George Reynolds Dale was born on February 5, 1867, (Note: An obituary in the Muncie Evening Press stated his date of birth as February 15, 1869.) in Monticello, White County, Indiana. His mother, Ophelia Reynolds, was also born in Monticello and was a Presbyterian of Irish descent. His father, Daniel D. Dale, had been the captain of Company K of the 19th Indiana Regiment during the U.S. Civil War, later serving as the clerk of White County and of the Indiana State Senate. Dale's grandfather, William Dale, had migrated to White County from Virginia. Dale had three siblings: Charles H., Bertha M., and Ida.

Dale went to school in Monticello, dropping out of twelfth grade due to chronic headaches. He briefly worked at his father's law office but found it boring. His father died of injuries from being assaulted in 1886, and his mother died of pneumonia in 1887. After briefly working at a dry goods store in Monticello, Dale moved to Hartford City, Indiana, aged 21, to work at a paper mill owned by his uncle, Albert Reynolds. He was the clerk of Hartford City for one year. Dale married Lena Mohler in Hartford City on January 14, 1900. They had seven children.

==Publishing career==
===Early career===
Dale and Charles Wigmore produced the Hartford City Press, which they acquired in April 1893. This was Dale's first experience in news and was the city's first daily paper. After a dispute with a business partner, Dale sold his stake in the paper after about a year. He moved to Montpelier, Indiana, where he founded the Montpelier Call around 1905. He returned to Hartford City and established the Hartford City Daily Journal in March 1909.

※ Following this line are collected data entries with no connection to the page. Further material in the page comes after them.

/-- The answer to the last Delay_Req, with the time t4 at which the master received it, gives the mean path delay (R340); t3 is the station time at
which it left (R454). -/
def State.ptpDelay (s : State) (lane domain : Nat) (t4 : Int) : State :=
  let p := s.ptpOf lane domain
  match p.t3 with
  | some t3 => s.setPtp lane domain { p with delay := ((p.t2 - p.t1) + (t4 - t3)) / 2, t3 := none, answered := true }
  | none => s

/-- The selected grandmaster has been silent for more than 3 announce intervals (R339, R471): it is dropped. -/
def State.ptpSilent (s : State) (lane domain : Nat) : State :=
  let p := s.ptpOf lane domain
  if p.gm.isSome && decide (p.anncAt < s.now) && decide (p.anncAt + 3 * Config.announceNs lane domain < s.now) then
    s.setPtp lane domain { p with gm := none, annc := false, sync := false }
  else s
/-- A message on a port (R339, R340, R471): Announce goes to the best master clock algorithm, a Sync of the selected grandmaster gives the offset
from it to the servo and to the protractor, and a Delay_Resp the mean path delay. A selected grandmaster that has not announced itself within 3 announce
intervals is heard no longer, and another may be selected. -/
def State.ptpMessage (s0 : State) (lane domain : Nat) (m : PtpMsg) : State :=
  let s := s0.ptpSilent lane domain
  let p := s.ptpOf lane domain
  match m with
  | .announce gm =>
    match p.gm with
    | some g =>
      if g = gm then s.setPtp lane domain { p with annc := true, anncAt := s.now }
      else if Config.bmcaBetter gm g then s.setPtp lane domain { p with gm := some gm, annc := true, sync := false, anncAt := s.now }
      else s
    | none => s.setPtp lane domain { p with gm := some gm, annc := true, sync := false, anncAt := s.now }
  | .sync gm t1 =>
    if p.gm = some gm then
      let off := t1 + p.delay - s.staNs lane
      let s1 := s.setPtp lane domain { p with t1 := t1, t2 := s.staNs lane, offset := off, sync := true }
      let s2 := if p.answered then s1.protPtp lane domain gm (-off) p.delay else s1
      if s.ptpActive lane domain then s2.measured (off + s.refOffset s.tmActive) else s2
    else s
  | .delayResp t4 => s.ptpDelay lane domain t4
  | .other => s
/-- The message is one that makes a source present (R339): an Announce or a Sync of the selected grandmaster. -/
def State.ptpFrom (s : State) (lane domain : Nat) : PtpMsg → Bool
  | .announce gm => (s.ptpOf lane domain).gm == some gm
  | .sync gm _ => (s.ptpOf lane domain).gm == some gm
  | _ => false
/-- Announce and Sync have arrived from the selected grandmaster of the port and domain (R339). -/
def State.ptpHeard (s : State) (lane domain : Nat) : Bool := (s.ptpOf lane domain).annc && (s.ptpOf lane domain).sync
/-- The lane is the first one of an Ethernet port that runs (R454): its group is ON and it is not retired (R458, R483). -/
def State.ptpPort (s : State) (lane : Nat) : Bool :=
  !(SMap.get {} s.se.ch lane).port.isEmpty && s.dom (groupDom (lane / 8)) == 1 && s.getF (laneBase lane) F.LANE_STAT_state != 8

/-- PTP_MESSAGE_RECEIVE (R339, R340, R454, R471): a message in `domain` on the Ethernet port whose first lane is `lane`. -/
def execPtpMessageReceive (lane : Fin 144) (domain : Fin 128) (m : PtpMsg) (s : State) : Result :=
  .next
    (if s.ptpPort lane.val && (s.ptpEntry lane.val domain.val || s.ptpProt lane.val domain.val) then
       let s1 := s.ptpMessage lane.val domain.val m
       if s1.ptpHeard lane.val domain.val && s1.ptpFrom lane.val domain.val m then
         (List.range 4).foldl (fun s e =>
           if s.refKind e == 1 && s.getF (refBase e) F.TIME_REF_lane == lane.val && s.getF (refBase e) F.TIME_REF_domain == domain.val
           then s.raise (refBase e) F.TIME_REF_present else s) s1
       else s1
     else s)

/-- The active entry has hybrid = 1 (R340). -/
def State.ptpHybrid (s : State) : Bool := (s.refWord s.tmActive).testBit 27
/-- PTP_DELAY_REQ_EXCHANGE (R340, R454, R471): the steward sends a Delay_Req on the port of the active entry, by unicast (kind 6 of `Out.control`) where
the entry is hybrid and else by multicast (kind 5), or by multicast on another port that a protractor measures; `answer` holds the time t4 where the
exchange is answered at once. R471 gives the addressing of no port but the active one (assumption log 10). -/
def execPtpDelayReqExchange (lane : Fin 144) (domain : Fin 128) (answer : Option Int) (s : State) : Result :=
  .next
    (if s.ptpPort lane.val && (s.ptpActive lane.val domain.val || s.ptpProt lane.val domain.val) then
       let s1 := s.emit (.control lane.val (if s.ptpActive lane.val domain.val && s.ptpHybrid then 6 else 5) domain.val)
       let s2 := s1.setPtp lane.val domain.val { s1.ptpOf lane.val domain.val with t3 := some (s1.staNs lane.val) }
       match answer with
       | some t4 => s2.ptpDelay lane.val domain.val t4
       | none => s2
     else s)

/-- The distance in ns from station time to the nearest whole second. -/
def State.toSecond (s : State) : Int :=
  let ns : Nat := s.sta % second / nano
  if ns < 500000000 then -(ns : Int) else 1000000000 - (ns : Int)

/-- PPS_EDGE (R339, R341): a rising edge marks a whole second plus the entry's offset; `tenMHz` says that the 10 MHz input has had no
gap of 4 periods. An edge more than 1.5 s after the one before, or without the 10 MHz input, disqualifies the entries of kind 2. -/
def execPpsEdge (tenMHz : Bool) (s : State) : Result :=
  .next
    (let here := tenMHz && (match s.tim.ppsAt with | some t => decide (s.now ≤ t + 1500000000) | none => false)
     let s1 : State := { s with tim := { s.tim with in10 := tenMHz, ppsAt := some s.now } }
     let s2 := (List.range 4).foldl (fun s e =>
       if s.refKind e == 2 then (if here then s.raise (refBase e) F.TIME_REF_present else s.refDisqualify e) else s) s1
     if here && s2.tmDriven && s2.refKind s2.tmActive == 2 then s2.measured (s2.toSecond + s2.refOffset s2.tmActive) else s2)

/-- A received frame whose line-1 EAV reached the ball at `t` on a lane that entries of kind 3 name (R339): the entries are
present, and the active one is measured where the frame rate is known from the frame start before. -/
def State.sdiReference (s : State) (lane t : Nat) (prev : Option Nat) : State :=
  let mine (e : Nat) : Bool := s.refKind e == 3 && s.getF (refBase e) F.TIME_REF_lane == lane
  let s1 := (List.range 4).foldl (fun s e => if mine e then s.raise (refBase e) F.TIME_REF_present else s) s
  match prev with
  | some p =>
    if s.tmDriven && mine s.tmActive then
      match rateOf (t - p) with
      | some r => s1.measured (((nearestPoint r t : Nat) - (t : Int)) / (nano : Int) + s.refOffset s.tmActive)
      | none => s1
    else s1
  | none => s1

/-! ## TIME_SET -/

/-- Some scheduled action is armed in the device (R35): once it has acted its operation's stage is no longer 0, and a SNAP is armed in each
listed block that has not copied (R117). -/
def State.anyArmed (s : State) : Bool :=
  s.hq.ops.any (fun o => o.instant.isSome && (o.stage == 0 || o.opcode == 0x0601 && (snapList o.params).any (fun x => !o.acc.contains (wd x))))

/-- The parameters of TIME_SET, R347 included. -/
def State.timeSetOk (s : State) (c : Cmd) : Bool :=
  let mode := c.f 2 31 28
  decide (mode ≤ 2) && c.f 2 27 1 == 0 && !(s.tmDriven && s.refKind s.tmActive == 1) &&
  (if mode = 2 then decide ((s32 (c.w 3)).natAbs ≤ 1000000000) && c.w 4 == 0 && c.w 5 == 0
   else (timeOf (c.w 3) (c.w 4) (c.w 5)).isSome && (mode != 1 || (c.w 3 == 0 && c.f 4 31 16 == 0)))

/-- TIME_SET's effect (R346). -/
def State.timeSet (s : State) (c : Cmd) : State × List Word :=
  let mode := c.f 2 31 28
  let t := (timeOf (c.w 3) (c.w 4) (c.w 5)).getD 0
  if mode = 0 then
    (({ s with tim := { s.tim with seconds := none } }).endSlew.stepTime t, timeWords s.sta)
  else if mode = 1 then ({ s with tim := { s.tim with seconds := some (t / second), secAt := (s.sta / second + 1) * second } }, timeWords s.sta)
  else
    let base := if s.tim.slew = 0 then s.tim.back.getD s.freqNow else s.tim.base
    ({ s with tim := { s.tim with slew := s32 (c.w 3) * (10000000000 * nano : Nat), base := base, back := none } }, [0, 0, 0])

/-- TIME_SET (R346, R347). -/
def execTimeSet (c : Cmd) (s : State) : Result :=
  .next (s.immediate 0x0300 c
    { len := c.len == 6, tgt := c.aimsTime, par := s.timeSetOk c,
      free := !s.heldByOther c && (c.f 2 31 28 == 2 || c.f 2 0 0 == 1 || !s.anyArmed) }
    (fun s => s.timeSet c))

Dale became known for his opposition to gambling and to alcohol, which he called "demon rum". His newspapers led to the closure of bars in Hartford City and Montpelier. According to his wife, Dale was not opposed to alcohol itself, but rather its association with corrupt politicians. After the success of his campaigns, interest in the Journal declined, and Dale sold its subscription list to the Times-Gazette. He moved to Muncie, Indiana, in 1916 at the invitation of mayor Rollin Bunch and his brother, Fred. The mayor, a member of the Democratic Party, was opposed to the Ku Klux Klan (KKK), which motivated him to establish a newspaper with Dale. Dale was the editor of the Muncie Post until it folded in 1918. He attributed its closure to a boycott over its pro-labor stance. Dale also served as a police sergeant under Bunch. He cut ties with Bunch after the latter was imprisoned for mail fraud in 1919.

===Establishment of the Muncie Post-Democrat===
Dale created the Muncie Post-Democrat, a weekly newspaper, in 1920; it had previously been called the Muncie Democratic Post. Taking a left-leaning stance, it was the only paper aligned with the Democratic Party in Delaware County. His paper was the city's first to report on labor disputes, despite resistance from the city's chamber of commerce and from the Ball brothers, who owned a jar company that was the city's largest employer.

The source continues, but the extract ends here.